Fig. 3. Three-point bending test application for biomechanical analysis.
Statistical Analysis
In this study, statistical analyses were performed with the National Cancer Genome Atlas (NCSS) (Number Cruncher Statistical System) 2007 Statistical Software package.
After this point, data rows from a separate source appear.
-- ==== Sys2Proof/Machine/Link.lean ====
section
/-! DEFINITION. SFL frames, ports, credits, routes and the source side of flows (10_fabric R255 to R273). The layouts of control payloads that the manual does not print are the model's, log entry 17. -/

namespace Sys2Proof.Machine

/-- The fields of a frame header (Table 10-1). `path` packs four 7-bit ports. In COLL frames `offset` takes the place of `core` and `dest`. -/
structure Hdr where
  typ : Nat
  vc : Nat := 1
  cls : Nat := 0
  lseq : Nat := 0
  lack : Nat := 0
  dest : Nat := 0x3FFF
  src : Nat := 0x3FFF
  cells : Nat := 1
  flow : Nat := 0
  seq : Nat := 0
  epoch : Nat := 0
  inst : Nat := 0
  oper : Nat := 0
  sig : Bool := false
  poison : Bool := false
  lovf : Bool := false
  lnf : Bool := false
  lkey : Bool := false
  gen : Nat := 0
  len : Nat := 0
  core : Nat := 0
  dst : Nat := 0
  sync : Nat := 0
  coll : Nat := 0
  path : Nat := 0
deriving DecidableEq, Repr

def Hdr.pack (h : Hdr) : BitVec 256 :=
  BitVec.ofNat 256 (h.typ + h.vc <<< 4 + h.cls <<< 7 + h.lseq <<< 8 + h.lack <<< 20 + h.dest <<< 32 + h.src <<< 46
    + h.cells <<< 60 + h.flow <<< 64 + h.seq <<< 84 + h.epoch <<< 108 + h.inst <<< 112 + h.oper <<< 118 + b2n h.sig <<< 120
    + b2n h.poison <<< 121 + b2n h.lovf <<< 122 + b2n h.lnf <<< 123 + b2n h.lkey <<< 124 + h.gen <<< 128 + h.len <<< 144
    + h.core <<< 155 + h.dst <<< 167 + h.sync <<< 192 + h.coll <<< 206 + h.path <<< 222)

def Hdr.parse (w : BitVec 256) : Hdr :=
  { typ := fld w 3 0, vc := fld w 6 4, cls := fld w 7 7, lseq := fld w 19 8, lack := fld w 31 20, dest := fld w 45 32,
    src := fld w 59 46, cells := fld w 63 60, flow := fld w 83 64, seq := fld w 107 84, epoch := fld w 111 108,
    inst := fld w 117 112, oper := fld w 119 118, sig := bit w 120, poison := bit w 121, lovf := bit w 122, lnf := bit w 123,
    lkey := bit w 124, gen := fld w 143 128, len := fld w 154 144, core := fld w 166 155, dst := fld w 179 167,
    sync := fld w 205 192, coll := fld w 221 206, path := fld w 249 222 }

/-- Bits of the header that must be 0 (R258). -/
def hdrReserved : Nat := maskOf 127 125 + maskOf 191 180 + maskOf 255 250

/-- OFFSET of a COLL frame, in 64-byte units (R258). -/
def Hdr.offset (h : Hdr) : Nat := h.core + h.dst * 4096

def Hdr.withOffset (h : Hdr) (o : Nat) : Hdr := { h with core := o % 4096, dst := o / 4096 }

/-- Cells of a payload: 134 × cells − 48 bytes of capacity (R257). -/
def cellsFor (n : Nat) : Nat := max 1 (cdiv (n + 48) 134)

/-- Port of hop `h` in a path (R263). -/
def pathPort (path h : Nat) : Nat := nfld path (7 * h + 6) (7 * h)

/-! ## Credits (R264) -/

def poolCap (p : Nat) : Nat := if p < 8 then 8 else if p < 10 then 128 else 32

/-- Pools a frame may draw on, first choice first. -/
def poolsOf (h : Hdr) : List Nat := if h.vc = 0 then [10] else [(h.vc - 1) * 2 + h.cls, 8 + h.cls]

def pickPool (t : Tbl Nat) (h : Hdr) : Option Nat := (poolsOf h).find? (fun p => decide (Tbl.get 0 t p < poolCap p))

/-- Sending rank (R265): VC 0, VERDICT, real-time, bubble. -/
def rankOf (h : Hdr) : Nat := if h.vc = 0 then 0 else if h.typ = 3 then 1 else if h.cls = 0 then 2 else 3

/-- A port may send a frame now: UP, or one of the types that pass before (R260), with a credit and room for replay (R262). -/
def maySend (p : Port) (h : Hdr) : Bool :=
  (p.st == .up || ((h.typ == 8 || h.typ == 9 || h.typ == 11) && (p.st == .hailing || p.st == .attesting)))
  && (h.vc == 0 || decide (p.replay.length < 128)) && (pickPool p.used h).isSome

/-- A buffer of a receiving port is free again; its credit is owed (R264). -/
def freeBuffer (port pool : Nat) (s : State) : State :=
  s.updPort port (fun p => { p with buffered := Tbl.upd 0 p.buffered pool (· - 1), owed := Tbl.upd 0 p.owed pool (· + 1) })

/-- First transmission of a frame: LSEQ, LACK and LKEY are filled in, and a copy is kept for replay (R260, R262). -/
def transmit (port : Nat) (t : TxFrame) (s : State) : State :=
  let p := s.port port
  let h := { Hdr.parse t.hdr with lseq := p.nextLseq % 4096, lack := p.expLseq % 4096, lkey := p.lkey }
  let pool := (pickPool p.used h).getD 10
  let s1 := s.updPort port (fun p => { p with
    nextLseq := p.nextLseq + 1, firstTx := p.firstTx + 1, used := Tbl.upd 0 p.used pool (· + 1),
    replay := p.replay ++ [{ seq := p.nextLseq, hdr := h.pack, payload := t.payload, tries := 0 }] })
  let s2 := s1.emit (.frame port h.pack t.payload)
  match t.holds with
  | some (q, k) => freeBuffer q k s2
  | none => s2

/-- The best-ranked frame that may be sent, with the others. -/
def pickFrame (p : Port) (q : List TxFrame) : Option (TxFrame × List TxFrame) :=
  match [0, 1, 2, 3].findSome? (fun r => q.findIdx? (fun t => rankOf (Hdr.parse t.hdr) == r && maySend p (Hdr.parse t.hdr))) with
  | some i => (q[i]?).map (fun t => (t, q.eraseIdx i))
  | none => none

def drainPortGo (port : Nat) : Nat → State → State
  | 0, s => s
  | k + 1, s =>
    match pickFrame (s.port port) (s.port port).queue with
    | some (t, rest) => drainPortGo port k (transmit port t (s.updPort port (fun p => { p with queue := rest })))
    | none => s

/-- Send what the port may send. -/
def drainPort (port : Nat) (s : State) : State := drainPortGo port (s.port port).queue.length s

/-- Hand a frame to an output port. -/
def sendFrame (port : Nat) (h : Hdr) (payload : Bytes) (holds : Option (Nat × Nat)) (s : State) : State :=
  let h' := { h with cells := cellsFor payload.length, len := payload.length }
  drainPort port (s.updPort port (fun p => { p with queue := p.queue ++ [{ hdr := h'.pack, payload := payload, holds := holds }] }))

/-- A VC 0 frame to the neighbour. -/
def sendControl (port typ : Nat) (payload : Bytes) (s : State) : State :=
  sendFrame port { typ := typ, vc := 0, dest := 0x3FFF, src := s.sys.devId.toNat } payload none s

/-! ## Routes (R270) -/

/-- A path word is VALID and its first port is UP. -/
def pathUp (s : State) (w : Nat) : Bool := nbit w 30 && (s.port (pathPort w 0)).st == .up

/-- The first valid path to a device. -/
def routeTo (s : State) (dev : Nat) : Option Nat := (Tbl.get [] s.routes dev).find? (pathUp s)

/-- Send a frame that belongs to no flow's order (an answer or a report) to a device by its first valid path. -/
def sendTo (dev : Nat) (h : Hdr) (payload : Bytes) (s : State) : State :=
  match routeTo s dev with
  | some w => sendFrame (pathPort w 0) { h with vc := 1, dest := dev, src := s.sys.devId.toNat, path := w % 2 ^ 28 } payload none s
  | none => s

/-- Status of an E2E_ACK: 0 OK, 1 NAK, 2 ERR_TARGET, 3 ERR_GONE, in the first payload byte; the cumulative SEQ is in the header (log entry 17). -/
def sendE2eAck (dev flow cls seq epoch status : Nat) (s : State) : State :=
  sendTo dev { typ := 4, cls := cls, flow := flow, seq := seq, epoch := epoch } [BitVec.ofNat 8 status] s

/-! ## The source side of a flow (R271, R272) -/

def flowKey (dest flow : Nat) : Nat := dest * 2 ^ 20 + flow

def noFlow : FlowSrc :=
  { dest := 0, flow := 0, fn := 0, gen := 0, dstInst := 0, dstGen := 0, bubble := false, rate := 0, path := 0, alt := 0, broken := true }

def State.src (s : State) (key : Nat) : FlowSrc := Tbl.get noFlow s.flowSrc key
def State.updSrc (s : State) (key : Nat) (f : FlowSrc → FlowSrc) : State := { s with flowSrc := Tbl.upd noFlow s.flowSrc key f }

/-- Retained copies that hold tags of a first-hop port, of every class and of bubble flows (R272). -/
def tagsHeld (s : State) (port : Nat) (bubbleOnly : Bool) : Nat :=
  s.flowSrc.foldl (fun n p => if pathPort p.2.path 0 = port && (p.2.bubble || !bubbleOnly) then n + p.2.retained.length else n) 0

/-- TAGS of a port follows the copies held (Table 10-9). -/
def countTags (port : Nat) (s : State) : State := s.updPort port (fun p => { p with tags := BitVec.ofNat 10 (tagsHeld s port false) })

/-- The rates that an instance's flows reserved on this device's ports are free again (R265). -/
def releaseRates (inst : Nat) (s : State) : State :=
  { s with ports := s.ports.map (fun p => (p.1, { p.2 with reserved := p.2.reserved.filter (fun r => !(s.flowSrc.any (fun f => f.2.fn == inst && f.1 == r.1))) })) }

def tagFree (s : State) (f : FlowSrc) : Bool :=
  let port := pathPort f.path 0
  decide (tagsHeld s port false < 512) && (!f.bubble || decide (tagsHeld s port true < 384))

/-- Send the waiting frames of a flow in order while tags are free and no fence holds it. -/
def drainFlowGo (key : Nat) : Nat → State → State
  | 0, s => s
  | k + 1, s =>
    let f := s.src key
    match f.queue with
    | [] => s
    | t :: rest =>
      if f.fenced || f.broken || !f.opened || !tagFree s f then s
      else
        let h := { Hdr.parse t.hdr with
          vc := 1, cls := b2n f.bubble, dest := f.dest, src := s.sys.devId.toNat, flow := f.flow,
          seq := f.nextSeq % 2 ^ 24, epoch := f.epoch, inst := f.dstInst, gen := f.dstGen, path := f.path % 2 ^ 28 }
        let s1 := s.updSrc key (fun f => { f with
          queue := rest, nextSeq := f.nextSeq + 1,
          retained := f.retained ++ [{ seq := f.nextSeq, hdr := h.pack, payload := t.payload, tries := 0 }] })
        let s2 := sendFrame (pathPort f.path 0) h t.payload none (countTags (pathPort f.path 0) s1)
        drainFlowGo key k s2

def drainFlow (key : Nat) (s : State) : State := drainFlowGo key (s.src key).queue.length s

/-- Hand frames to a flow. -/
def pushFlow (key : Nat) (frames : List (Hdr × Bytes)) (s : State) : State :=
  drainFlow key (s.updSrc key (fun f => { f with
    queue := f.queue ++ frames.map (fun (h, b) => { hdr := Hdr.pack { h with cells := cellsFor b.length, len := b.length }, payload := b, holds := none }) }))

/-- The frames of a SEND: 1024 bytes each, SIG on the last (R257, R274). -/
def dataFrames (core dest64 : Nat) (ledger sig poisoned ovf nf : Bool) (sync : Nat) (data : Bytes) : List (Hdr × Bytes) :=
  let n := cdiv data.length 1024
  (List.range n).map (fun i =>
    ({ typ := 0, oper := b2n ledger, core := core, dst := dest64 + 16 * i, sig := sig && i + 1 == n, poison := poisoned,
       lovf := ovf, lnf := nf, sync := if sig && i + 1 == n then sync else 0 }, sub data (1024 * i) (min 1024 (data.length - 1024 * i))))

/-- Resend every retained frame of a flow as stored, under its path and EPOCH now (R272, R273). -/
def resendAll (key : Nat) (s : State) : State :=
  let f := s.src key
  let kept := f.retained.map (fun k => { k with hdr := Hdr.pack { Hdr.parse k.hdr with epoch := f.epoch, path := f.path % 2 ^ 28, vc := 1 } })
  forEach (fun k s => sendFrame (pathPort f.path 0) (Hdr.parse k.hdr) k.payload none s) kept
    (s.updSrc key (fun f => { f with retained := kept }))

/-- Reroute a flow: fence, EPOCH + 1, the next valid path, resend, continue (R273). Without a path it stays fenced until a path or its timeout comes. -/
def reroute (key : Nat) (s : State) : State :=
  let f := s.src key
  if f.broken || !f.opened then s
  else
    let s0 := if f.fenced then s else s.updSrc key (fun f => { f with epoch := (f.epoch + 1) % 16, fenced := true, timeouts := 0 })
    let next := if f.bubble then (Tbl.get [] s.routes f.dest).find? (fun w => w != f.path && pathUp s w)
      else if f.alt != f.path && pathUp s f.alt then some f.alt else none
    match next with
    | some w =>
      let s1 := s0.updSrc key (fun f => { f with path := w, fenced := false })
      drainFlow key (resendAll key (raise f.fn 3 1 f.flow (countTags (pathPort w 0) (countTags (pathPort f.path 0) s1))))
    | none => s0

/-- Reroute every flow a test picks. -/
def rerouteWhere (test : FlowSrc → Bool) (s : State) : State :=
  forEach (fun p s => if test p.2 then reroute p.1 s else s) s.flowSrc s

/-! ## Topology (R270) -/

/-- The UP ports of this device and their peers. -/
def ownLinks (s : State) : List (Nat × Nat × Nat) :=
  (s.ports.filter (fun p => p.2.st == .up && p.2.mode == .sfl)).map (fun p => (p.1, p.2.peerDev.toNat, p.2.peerPort.toNat))

/-- Links of a device as the table holds them. -/
def linksOf (s : State) (dev : Nat) : List (Nat × Nat × Nat) :=
  if dev = s.sys.devId.toNat then ownLinks s else ((s.topo.find? (fun t => t.dev == dev)).map (·.links)).getD []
Data were evaluated using descriptive statistical methods such as mean, standard deviation, median, and interquartile range, as well as the distribution of the variables with the Shapiro-Wilk normality test, paired one-way analysis of variance in time comparisons of variables showing a normal distribution, one-way analysis of variance in intergroup comparisons, the Friedman test in time comparisons of variables not showing a normal distribution, and the Kruskal-Wallis test in intergroup comparisons. The results were evaluated at the level of significance (p < 0.05).
RESULTS
Histopathological, radiological, and biomechanical scoring between the groups are given in Table 2. According to Table 2, no statistically significant differences were observed between the day 15, day 30, and day 45 pathology score values of any of the groups (p = 0.571, p = 0.743, and p = 0.878), and no statistically significant differences were observed between the day 15 and day 30 radiology score values of the groups (p = 0.227 and p = 0.055). The radiology score of the control group was significantly greater than that of the other groups (p = 0,005, p = 0,014, and p = 0,027); the radiology score of the phenyramidol + diclofenac group was significantly greater than that of the diclofenac and phenyramidol groups (p = 0.043 and p = 0,048); and no statistically significant difference was observed between the diclofenac and phenyramidol groups (p = 0.784).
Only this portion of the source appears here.